Saved data entries
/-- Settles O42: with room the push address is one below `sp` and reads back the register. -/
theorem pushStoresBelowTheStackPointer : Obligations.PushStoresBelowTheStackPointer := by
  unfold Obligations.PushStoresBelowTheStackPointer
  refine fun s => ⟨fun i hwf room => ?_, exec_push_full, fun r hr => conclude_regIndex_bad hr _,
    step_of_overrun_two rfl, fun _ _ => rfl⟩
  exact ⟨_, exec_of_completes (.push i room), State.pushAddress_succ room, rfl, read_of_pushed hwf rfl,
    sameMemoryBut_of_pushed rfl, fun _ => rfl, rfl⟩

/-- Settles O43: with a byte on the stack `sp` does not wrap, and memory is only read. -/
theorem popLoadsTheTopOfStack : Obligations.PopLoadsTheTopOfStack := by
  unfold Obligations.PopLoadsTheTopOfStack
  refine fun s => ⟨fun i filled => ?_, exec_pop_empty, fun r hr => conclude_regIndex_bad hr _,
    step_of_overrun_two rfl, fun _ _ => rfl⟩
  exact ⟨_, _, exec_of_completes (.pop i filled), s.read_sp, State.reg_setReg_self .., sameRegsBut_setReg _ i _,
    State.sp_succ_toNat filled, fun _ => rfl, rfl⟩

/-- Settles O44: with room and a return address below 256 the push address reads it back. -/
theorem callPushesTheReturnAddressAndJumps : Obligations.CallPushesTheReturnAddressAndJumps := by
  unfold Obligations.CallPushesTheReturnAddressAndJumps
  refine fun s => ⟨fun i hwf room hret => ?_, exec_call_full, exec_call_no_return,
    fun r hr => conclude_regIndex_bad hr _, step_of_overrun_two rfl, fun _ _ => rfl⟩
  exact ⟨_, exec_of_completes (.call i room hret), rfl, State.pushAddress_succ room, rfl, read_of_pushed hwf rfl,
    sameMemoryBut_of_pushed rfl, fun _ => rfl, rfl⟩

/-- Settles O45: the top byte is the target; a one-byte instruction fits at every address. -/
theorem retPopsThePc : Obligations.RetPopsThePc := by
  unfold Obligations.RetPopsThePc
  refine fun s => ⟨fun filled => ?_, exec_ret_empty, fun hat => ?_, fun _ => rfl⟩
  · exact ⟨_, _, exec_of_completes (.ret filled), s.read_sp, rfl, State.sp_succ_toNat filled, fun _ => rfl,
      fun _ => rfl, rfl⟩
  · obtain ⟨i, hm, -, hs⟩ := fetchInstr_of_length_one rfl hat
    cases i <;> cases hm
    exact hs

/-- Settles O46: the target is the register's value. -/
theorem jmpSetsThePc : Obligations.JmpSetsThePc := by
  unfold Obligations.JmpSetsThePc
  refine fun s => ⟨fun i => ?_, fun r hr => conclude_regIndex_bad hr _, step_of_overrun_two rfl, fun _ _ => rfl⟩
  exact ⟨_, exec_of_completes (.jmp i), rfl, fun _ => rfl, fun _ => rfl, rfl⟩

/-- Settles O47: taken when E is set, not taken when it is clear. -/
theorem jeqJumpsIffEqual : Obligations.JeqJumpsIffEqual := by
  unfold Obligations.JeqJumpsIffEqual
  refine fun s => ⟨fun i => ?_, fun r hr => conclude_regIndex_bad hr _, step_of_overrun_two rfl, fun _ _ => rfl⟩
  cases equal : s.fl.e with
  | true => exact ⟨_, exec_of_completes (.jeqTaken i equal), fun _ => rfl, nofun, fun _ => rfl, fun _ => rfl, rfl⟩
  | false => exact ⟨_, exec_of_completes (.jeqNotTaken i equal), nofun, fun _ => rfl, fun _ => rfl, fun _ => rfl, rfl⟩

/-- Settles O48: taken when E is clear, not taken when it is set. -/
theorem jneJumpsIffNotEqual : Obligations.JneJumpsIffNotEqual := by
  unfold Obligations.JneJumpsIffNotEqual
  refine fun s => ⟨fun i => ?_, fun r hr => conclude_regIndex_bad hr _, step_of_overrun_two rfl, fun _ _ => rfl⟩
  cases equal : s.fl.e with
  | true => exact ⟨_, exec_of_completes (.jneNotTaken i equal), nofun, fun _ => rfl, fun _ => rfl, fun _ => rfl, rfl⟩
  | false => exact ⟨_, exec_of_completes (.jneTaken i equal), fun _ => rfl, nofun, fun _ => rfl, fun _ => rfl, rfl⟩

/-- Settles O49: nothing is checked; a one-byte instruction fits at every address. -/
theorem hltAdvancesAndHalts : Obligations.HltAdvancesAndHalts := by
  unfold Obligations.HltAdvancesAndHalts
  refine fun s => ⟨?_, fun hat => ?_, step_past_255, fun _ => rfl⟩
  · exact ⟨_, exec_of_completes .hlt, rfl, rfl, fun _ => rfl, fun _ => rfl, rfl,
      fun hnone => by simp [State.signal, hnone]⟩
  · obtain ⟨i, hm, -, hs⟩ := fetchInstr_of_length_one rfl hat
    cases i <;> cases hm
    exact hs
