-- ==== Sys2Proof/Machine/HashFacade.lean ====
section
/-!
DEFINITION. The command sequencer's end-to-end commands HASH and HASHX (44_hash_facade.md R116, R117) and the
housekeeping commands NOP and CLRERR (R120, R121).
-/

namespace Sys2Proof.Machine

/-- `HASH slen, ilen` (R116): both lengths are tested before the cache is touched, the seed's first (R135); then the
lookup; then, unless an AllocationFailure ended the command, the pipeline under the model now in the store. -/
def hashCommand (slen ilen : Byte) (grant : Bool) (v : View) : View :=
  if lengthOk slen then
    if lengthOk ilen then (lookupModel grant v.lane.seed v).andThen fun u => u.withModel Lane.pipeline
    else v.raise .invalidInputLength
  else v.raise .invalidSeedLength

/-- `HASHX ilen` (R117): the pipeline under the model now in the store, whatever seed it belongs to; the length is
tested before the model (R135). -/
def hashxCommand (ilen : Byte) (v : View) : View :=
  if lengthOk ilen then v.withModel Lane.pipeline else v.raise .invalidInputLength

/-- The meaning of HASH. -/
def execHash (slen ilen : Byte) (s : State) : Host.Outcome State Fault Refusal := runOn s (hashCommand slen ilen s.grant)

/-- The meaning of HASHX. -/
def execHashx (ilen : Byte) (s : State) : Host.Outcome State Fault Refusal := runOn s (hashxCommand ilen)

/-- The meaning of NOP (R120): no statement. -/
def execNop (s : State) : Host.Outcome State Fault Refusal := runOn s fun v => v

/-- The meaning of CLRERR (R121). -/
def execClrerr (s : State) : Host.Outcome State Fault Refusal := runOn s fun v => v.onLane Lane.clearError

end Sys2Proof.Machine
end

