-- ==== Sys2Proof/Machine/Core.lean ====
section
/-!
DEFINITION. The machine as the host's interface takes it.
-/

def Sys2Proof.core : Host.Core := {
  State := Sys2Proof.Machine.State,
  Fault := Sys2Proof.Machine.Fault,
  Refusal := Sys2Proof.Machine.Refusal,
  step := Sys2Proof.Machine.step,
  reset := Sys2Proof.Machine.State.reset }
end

PROBLEM REQUIREMENTS - Determine how many lines above contain "invalidInputLength" as a word or string. Give the number alone.

ANSWER FOR THIS EXERCISE - 2